Zipf Distribution in Python
Zipf’s distribution is a fascinating way to model data following Zipf's Law — a principle stating that in many datasets, the frequency of an item is inversely proportional to its rank in the frequency table. In simple terms, the nth most common item appears roughly 1/n as frequently as the most common item.
For example, in English, the 2nd most common word is used about half as often as the most common word, the 3rd about a third as often, and so on.
Key Parameters:
- a → Distribution parameter (higher values skew results towards smaller numbers).
- size → The shape of the output array (how many samples to draw).

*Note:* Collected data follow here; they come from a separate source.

-- ==== Sys2Proof/Machine/Dispatch.lean ====
section
/-! DEFINITION. The effect of a command: one arm for each constructor, each one call of its meaning. -/

namespace Sys2Proof.Machine

open Sys2Proof
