/-- R464, R533: a storage connection resends what is unacknowledged, fails after seven retries, halves its rate on a congestion
notification, drops what a response acknowledges, and holds while its priority is paused; a port whose fabric die is fenced takes neither a response nor a
pause. -/
def Obligations.StoragePorts : Prop :=
  (∀ (s : State) (conn : Nat) (x : Conn), getConn s conn = some x →
    (x.unacked = [] → exec (.roceRetransmitTimeout conn) s = .next s) ∧
    (x.unacked ≠ [] → x.retries ≥ 7 → exec (.roceRetransmitTimeout conn) s = .next (runRings (settle (failConn s conn)))) ∧
    (x.unacked ≠ [] → x.retries < 7 → exec (.roceRetransmitTimeout conn) s = .next (x.unacked.foldl (fun s p => sendPkt s conn p)
      { s with conns := tins s.conns conn { x with retries := x.retries + 1 } })) ∧
    exec (.congestionNotification conn) s = .next { s with conns := tins s.conns conn { x with rate := max 1 (x.rate / 2) } } ∧
    (∀ psn data, connGone s x = true → exec (.roceResponseReceive conn psn data) s = .next s) ∧
    (∀ psn data, connGone s x = false → exec (.roceResponseReceive conn psn data) s = .next { s with
      conns := (tins s.conns conn { x with
        unacked := x.unacked.filter (fun p => !decide ((psn + 2 ^ 24 - p.psn) % 2 ^ 24 < 2 ^ 23)), retries := 0 }) })) ∧
  (∀ (s : State) (conn psn : Nat) (data : Bytes), getConn s conn = none → exec (.roceRetransmitTimeout conn) s = .next s ∧
    exec (.congestionNotification conn) s = .next s ∧ exec (.roceResponseReceive conn psn data) s = .next s) ∧
  (∀ (s : State) (sport prio quanta : Nat), sport ≤ 1 → prio ≤ 7 → dieFenced s (storageDie sport) = false →
    s.conns.any (fun p => connPort p.2 == sport * 8 + prio) = true →
    (quanta ≠ 0 → exec (.pfcPauseFrame sport prio quanta) s =
      .next { s with paused := tput s.paused (sport * 8 + prio) quanta 0 }) ∧
    (tget? s.paused (sport * 8 + prio) = none → exec (.pfcPauseFrame sport prio quanta) s =
      .next { s with paused := tput s.paused (sport * 8 + prio) quanta 0 }) ∧
    ((tget? s.paused (sport * 8 + prio)).isSome = true → exec (.pfcPauseFrame sport prio 0) s = .next
      ((s.conns.filter (fun p => connPort p.2 == sport * 8 + prio)).foldl (fun s p => p.2.unacked.foldl
        (fun s x => emit s (.storage p.1 x.kind x.data)) s) { s with paused := tput s.paused (sport * 8 + prio) 0 0 }))) ∧
  (∀ (s : State) (sport prio quanta : Nat), (sport > 1 ∨ prio > 7 ∨ dieFenced s (storageDie sport) = true ∨
    s.conns.any (fun p => connPort p.2 == sport * 8 + prio) = false) → exec (.pfcPauseFrame sport prio quanta) s = .next s)
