/-! ## `setRInt` changes `rints` alone -/

@[simp] theorem setRInt_pending (n : Nat) (x : RInt) : (setRInt s n x).pending = s.pending := rfl
@[simp] theorem setRInt_tick (n : Nat) (x : RInt) : (setRInt s n x).tick = s.tick := rfl
@[simp] theorem setRInt_flds (n : Nat) (x : RInt) : (setRInt s n x).flds = s.flds := rfl
@[simp] theorem setRInt_loPend (n : Nat) (x : RInt) : (setRInt s n x).loPend = s.loPend := rfl
@[simp] theorem setRInt_rems (n : Nat) (x : RInt) : (setRInt s n x).rems = s.rems := rfl
@[simp] theorem setRInt_mem (n : Nat) (x : RInt) : (setRInt s n x).mem = s.mem := rfl
@[simp] theorem setRInt_lines (n : Nat) (x : RInt) : (setRInt s n x).lines = s.lines := rfl
@[simp] theorem setRInt_stackState (n : Nat) (x : RInt) : (setRInt s n x).stackState = s.stackState := rfl
@[simp] theorem setRInt_powers (n : Nat) (x : RInt) : (setRInt s n x).powers = s.powers := rfl
@[simp] theorem setRInt_hostMem (n : Nat) (x : RInt) : (setRInt s n x).hostMem = s.hostMem := rfl
@[simp] theorem setRInt_out (n : Nat) (x : RInt) : (setRInt s n x).out = s.out := rfl
@[simp] theorem setRInt_freeCtr (n : Nat) (x : RInt) : (setRInt s n x).freeCtr = s.freeCtr := rfl
@[simp] theorem setRInt_stamp (n : Nat) (x : RInt) : (setRInt s n x).stamp = s.stamp := rfl
@[simp] theorem setRInt_tokens (n : Nat) (x : RInt) : (setRInt s n x).tokens = s.tokens := rfl
@[simp] theorem setRInt_held (n : Nat) (x : RInt) : (setRInt s n x).held = s.held := rfl
@[simp] theorem setRInt_winSel (n : Nat) (x : RInt) : (setRInt s n x).winSel = s.winSel := rfl
@[simp] theorem setRInt_qints (n : Nat) (x : RInt) : (setRInt s n x).qints = s.qints := rfl
@[simp] theorem setRInt_wrrs (n : Nat) (x : RInt) : (setRInt s n x).wrrs = s.wrrs := rfl
@[simp] theorem setRInt_descs (n : Nat) (x : RInt) : (setRInt s n x).descs = s.descs := rfl
@[simp] theorem setRInt_laneDone (n : Nat) (x : RInt) : (setRInt s n x).laneDone = s.laneDone := rfl
@[simp] theorem setRInt_scheds (n : Nat) (x : RInt) : (setRInt s n x).scheds = s.scheds := rfl
@[simp] theorem setRInt_shards (n : Nat) (x : RInt) : (setRInt s n x).shards = s.shards := rfl
@[simp] theorem setRInt_fifos (n : Nat) (x : RInt) : (setRInt s n x).fifos = s.fifos := rfl
@[simp] theorem setRInt_overs (n : Nat) (x : RInt) : (setRInt s n x).overs = s.overs := rfl
@[simp] theorem setRInt_streams (n : Nat) (x : RInt) : (setRInt s n x).streams = s.streams := rfl
@[simp] theorem setRInt_linkDown (n : Nat) (x : RInt) : (setRInt s n x).linkDown = s.linkDown := rfl
@[simp] theorem setRInt_lostCpls (n : Nat) (x : RInt) : (setRInt s n x).lostCpls = s.lostCpls := rfl
@[simp] theorem setRInt_bar4 (n : Nat) (x : RInt) : (setRInt s n x).bar4 = s.bar4 := rfl
@[simp] theorem setRInt_rstreams (n : Nat) (x : RInt) : (setRInt s n x).rstreams = s.rstreams := rfl
@[simp] theorem setRInt_profiles (n : Nat) (x : RInt) : (setRInt s n x).profiles = s.profiles := rfl
@[simp] theorem setRInt_samples (n : Nat) (x : RInt) : (setRInt s n x).samples = s.samples := rfl
@[simp] theorem setRInt_pages (n : Nat) (x : RInt) : (setRInt s n x).pages = s.pages := rfl
@[simp] theorem setRInt_homes (n : Nat) (x : RInt) : (setRInt s n x).homes = s.homes := rfl
@[simp] theorem setRInt_moves (n : Nat) (x : RInt) : (setRInt s n x).moves = s.moves := rfl
@[simp] theorem setRInt_tierJobs (n : Nat) (x : RInt) : (setRInt s n x).tierJobs = s.tierJobs := rfl
@[simp] theorem setRInt_policyOn (n : Nat) (x : RInt) : (setRInt s n x).policyOn = s.policyOn := rfl
@[simp] theorem setRInt_partGran (n : Nat) (x : RInt) : (setRInt s n x).partGran = s.partGran := rfl
@[simp] theorem setRInt_heldWrites (n : Nat) (x : RInt) : (setRInt s n x).heldWrites = s.heldWrites := rfl
@[simp] theorem setRInt_releases (n : Nat) (x : RInt) : (setRInt s n x).releases = s.releases := rfl
@[simp] theorem setRInt_objects (n : Nat) (x : RInt) : (setRInt s n x).objects = s.objects := rfl
@[simp] theorem setRInt_gens (n : Nat) (x : RInt) : (setRInt s n x).gens = s.gens := rfl
@[simp] theorem setRInt_slots (n : Nat) (x : RInt) : (setRInt s n x).slots = s.slots := rfl
@[simp] theorem setRInt_windows (n : Nat) (x : RInt) : (setRInt s n x).windows = s.windows := rfl
@[simp] theorem setRInt_txFlows (n : Nat) (x : RInt) : (setRInt s n x).txFlows = s.txFlows := rfl
@[simp] theorem setRInt_rxFlows (n : Nat) (x : RInt) : (setRInt s n x).rxFlows = s.rxFlows := rfl
@[simp] theorem setRInt_ports (n : Nat) (x : RInt) : (setRInt s n x).ports = s.ports := rfl
@[simp] theorem setRInt_links (n : Nat) (x : RInt) : (setRInt s n x).links = s.links := rfl
@[simp] theorem setRInt_mcSends (n : Nat) (x : RInt) : (setRInt s n x).mcSends = s.mcSends := rfl
@[simp] theorem setRInt_mcRecvs (n : Nat) (x : RInt) : (setRInt s n x).mcRecvs = s.mcRecvs := rfl
@[simp] theorem setRInt_pruned (n : Nat) (x : RInt) : (setRInt s n x).pruned = s.pruned := rfl
@[simp] theorem setRInt_waits (n : Nat) (x : RInt) : (setRInt s n x).waits = s.waits := rfl
@[simp] theorem setRInt_routeWrr (n : Nat) (x : RInt) : (setRInt s n x).routeWrr = s.routeWrr := rfl
@[simp] theorem setRInt_modTab (n : Nat) (x : RInt) : (setRInt s n x).modTab = s.modTab := rfl
@[simp] theorem setRInt_ovrTab (n : Nat) (x : RInt) : (setRInt s n x).ovrTab = s.ovrTab := rfl
@[simp] theorem setRInt_mcTab (n : Nat) (x : RInt) : (setRInt s n x).mcTab = s.mcTab := rfl
@[simp] theorem setRInt_remoteFenced (n : Nat) (x : RInt) : (setRInt s n x).remoteFenced = s.remoteFenced := rfl
@[simp] theorem setRInt_keys (n : Nat) (x : RInt) : (setRInt s n x).keys = s.keys := rfl
@[simp] theorem setRInt_keyCtr (n : Nat) (x : RInt) : (setRInt s n x).keyCtr = s.keyCtr := rfl
@[simp] theorem setRInt_keySend (n : Nat) (x : RInt) : (setRInt s n x).keySend = s.keySend := rfl
@[simp] theorem setRInt_elog (n : Nat) (x : RInt) : (setRInt s n x).elog = s.elog := rfl
@[simp] theorem setRInt_noticeId (n : Nat) (x : RInt) : (setRInt s n x).noticeId = s.noticeId := rfl
@[simp] theorem setRInt_noticeCache (n : Nat) (x : RInt) : (setRInt s n x).noticeCache = s.noticeCache := rfl
@[simp] theorem setRInt_seqs (n : Nat) (x : RInt) : (setRInt s n x).seqs = s.seqs := rfl
@[simp] theorem setRInt_pmap (n : Nat) (x : RInt) : (setRInt s n x).pmap = s.pmap := rfl
@[simp] theorem setRInt_walks (n : Nat) (x : RInt) : (setRInt s n x).walks = s.walks := rfl
@[simp] theorem setRInt_remaps (n : Nat) (x : RInt) : (setRInt s n x).remaps = s.remaps := rfl
@[simp] theorem setRInt_rebuilds (n : Nat) (x : RInt) : (setRInt s n x).rebuilds = s.rebuilds := rfl
@[simp] theorem setRInt_rings (n : Nat) (x : RInt) : (setRInt s n x).rings = s.rings := rfl
@[simp] theorem setRInt_comms (n : Nat) (x : RInt) : (setRInt s n x).comms = s.comms := rfl
@[simp] theorem setRInt_calls (n : Nat) (x : RInt) : (setRInt s n x).calls = s.calls := rfl
@[simp] theorem setRInt_notes (n : Nat) (x : RInt) : (setRInt s n x).notes = s.notes := rfl
@[simp] theorem setRInt_lates (n : Nat) (x : RInt) : (setRInt s n x).lates = s.lates := rfl
@[simp] theorem setRInt_serves (n : Nat) (x : RInt) : (setRInt s n x).serves = s.serves := rfl
@[simp] theorem setRInt_epochs (n : Nat) (x : RInt) : (setRInt s n x).epochs = s.epochs := rfl
@[simp] theorem setRInt_maps (n : Nat) (x : RInt) : (setRInt s n x).maps = s.maps := rfl
@[simp] theorem setRInt_extTab (n : Nat) (x : RInt) : (setRInt s n x).extTab = s.extTab := rfl
@[simp] theorem setRInt_vmap (n : Nat) (x : RInt) : (setRInt s n x).vmap = s.vmap := rfl
@[simp] theorem setRInt_supply (n : Nat) (x : RInt) : (setRInt s n x).supply = s.supply := rfl
@[simp] theorem setRInt_govs (n : Nat) (x : RInt) : (setRInt s n x).govs = s.govs := rfl
@[simp] theorem setRInt_hotStep (n : Nat) (x : RInt) : (setRInt s n x).hotStep = s.hotStep := rfl
@[simp] theorem setRInt_drains (n : Nat) (x : RInt) : (setRInt s n x).drains = s.drains := rfl
@[simp] theorem setRInt_modes (n : Nat) (x : RInt) : (setRInt s n x).modes = s.modes := rfl
@[simp] theorem setRInt_psAt (n : Nat) (x : RInt) : (setRInt s n x).psAt = s.psAt := rfl
@[simp] theorem setRInt_psWake (n : Nat) (x : RInt) : (setRInt s n x).psWake = s.psWake := rfl
@[simp] theorem setRInt_aon (n : Nat) (x : RInt) : (setRInt s n x).aon = s.aon := rfl
@[simp] theorem setRInt_swaps (n : Nat) (x : RInt) : (setRInt s n x).swaps = s.swaps := rfl
@[simp] theorem setRInt_stopped (n : Nat) (x : RInt) : (setRInt s n x).stopped = s.stopped := rfl
@[simp] theorem setRInt_slew (n : Nat) (x : RInt) : (setRInt s n x).slew = s.slew := rfl
@[simp] theorem setRInt_aligned (n : Nat) (x : RInt) : (setRInt s n x).aligned = s.aligned := rfl
@[simp] theorem setRInt_tickStop (n : Nat) (x : RInt) : (setRInt s n x).tickStop = s.tickStop := rfl
@[simp] theorem setRInt_hbLast (n : Nat) (x : RInt) : (setRInt s n x).hbLast = s.hbLast := rfl
@[simp] theorem setRInt_pcs (n : Nat) (x : RInt) : (setRInt s n x).pcs = s.pcs := rfl
@[simp] theorem setRInt_pcRetired (n : Nat) (x : RInt) : (setRInt s n x).pcRetired = s.pcRetired := rfl
@[simp] theorem setRInt_sets (n : Nat) (x : RInt) : (setRInt s n x).sets = s.sets := rfl
@[simp] theorem setRInt_images (n : Nat) (x : RInt) : (setRInt s n x).images = s.images := rfl
@[simp] theorem setRInt_wardGen (n : Nat) (x : RInt) : (setRInt s n x).wardGen = s.wardGen := rfl
@[simp] theorem setRInt_wardMem (n : Nat) (x : RInt) : (setRInt s n x).wardMem = s.wardMem := rfl
@[simp] theorem setRInt_conns (n : Nat) (x : RInt) : (setRInt s n x).conns = s.conns := rfl
@[simp] theorem setRInt_paused (n : Nat) (x : RInt) : (setRInt s n x).paused = s.paused := rfl
@[simp] theorem setRInt_opWaits (n : Nat) (x : RInt) : (setRInt s n x).opWaits = s.opWaits := rfl
@[simp] theorem setRInt_staged (n : Nat) (x : RInt) : (setRInt s n x).staged = s.staged := rfl
@[simp] theorem setRInt_fwSlots (n : Nat) (x : RInt) : (setRInt s n x).fwSlots = s.fwSlots := rfl
@[simp] theorem setRInt_bootAt (n : Nat) (x : RInt) : (setRInt s n x).bootAt = s.bootAt := rfl
@[simp] theorem setRInt_bootBad (n : Nat) (x : RInt) : (setRInt s n x).bootBad = s.bootBad := rfl
@[simp] theorem setRInt_sessions (n : Nat) (x : RInt) : (setRInt s n x).sessions = s.sessions := rfl
@[simp] theorem setRInt_sealBytes (n : Nat) (x : RInt) : (setRInt s n x).sealBytes = s.sealBytes := rfl
@[simp] theorem setRInt_rlog (n : Nat) (x : RInt) : (setRInt s n x).rlog = s.rlog := rfl
@[simp] theorem setRInt_bists (n : Nat) (x : RInt) : (setRInt s n x).bists = s.bists := rfl
@[simp] theorem setRInt_margins (n : Nat) (x : RInt) : (setRInt s n x).margins = s.margins := rfl
@[simp] theorem setRInt_remargin (n : Nat) (x : RInt) : (setRInt s n x).remargin = s.remargin := rfl
@[simp] theorem setRInt_spares (n : Nat) (x : RInt) : (setRInt s n x).spares = s.spares := rfl
@[simp] theorem setRInt_rows (n : Nat) (x : RInt) : (setRInt s n x).rows = s.rows := rfl
@[simp] theorem setRInt_slewCnt (n : Nat) (x : RInt) : (setRInt s n x).slewCnt = s.slewCnt := rfl
@[simp] theorem setRInt_copyAsked (n : Nat) (x : RInt) : (setRInt s n x).copyAsked = s.copyAsked := rfl
@[simp] theorem setRInt_deadToks (n : Nat) (x : RInt) : (setRInt s n x).deadToks = s.deadToks := rfl
@[simp] theorem setRInt_reqs (n : Nat) (x : RInt) : (setRInt s n x).reqs = s.reqs := rfl
@[simp] theorem setRInt_deficits (n : Nat) (x : RInt) : (setRInt s n x).deficits = s.deficits := rfl
@[simp] theorem setRInt_view (n : Nat) (x : RInt) : (setRInt s n x).view = s.view := rfl
@[simp] theorem setRInt_walkq (n : Nat) (x : RInt) : (setRInt s n x).walkq = s.walkq := rfl
@[simp] theorem setRInt_bankTurn (n : Nat) (x : RInt) : (setRInt s n x).bankTurn = s.bankTurn := rfl
@[simp] theorem setRInt_idents (n : Nat) (x : RInt) : (setRInt s n x).idents = s.idents := rfl
@[simp] theorem getF_setRInt (n : Nat) (x : RInt) (y : Fld) (e j : Nat) :
    getF (setRInt s n x) y e j = getF s y e j := rfl
@[simp] theorem flag_setRInt (n : Nat) (x : RInt) (y : Fld) (e j : Nat) :
    flag (setRInt s n x) y e j = flag s y e j := rfl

Sampling Data from Zipf Distribution:
Here’s a simple example of drawing random numbers from a Zipf distribution using NumPy:
Program:
from numpy import random
# Draw samples from Zipf distribution
x = random.zipf(a=2, size=(2, 3))
print(x)
This generates a 2x3 array of random numbers following Zipf’s distribution with a=2.
Output:
[[1 2 4]
[1 1 1]]
Visualizing Zipf Distribution:
Let’s generate 1000 samples and visualize the distribution for values less than 10 (this helps focus on the meaningful part of the chart, since larger values are rare but extreme).
Program:
from numpy import random
import matplotlib.pyplot as plt
import seaborn as sns
# Generate Zipf-distributed samples
x = random.zipf(a=2, size=1000)
# Plot only values less than 10 for better visualization
sns.displot(x[x < 10])
plt.show()
This creates a histogram showing how often each value appears — illustrating how Zipf’s Law favors smaller numbers in the sample.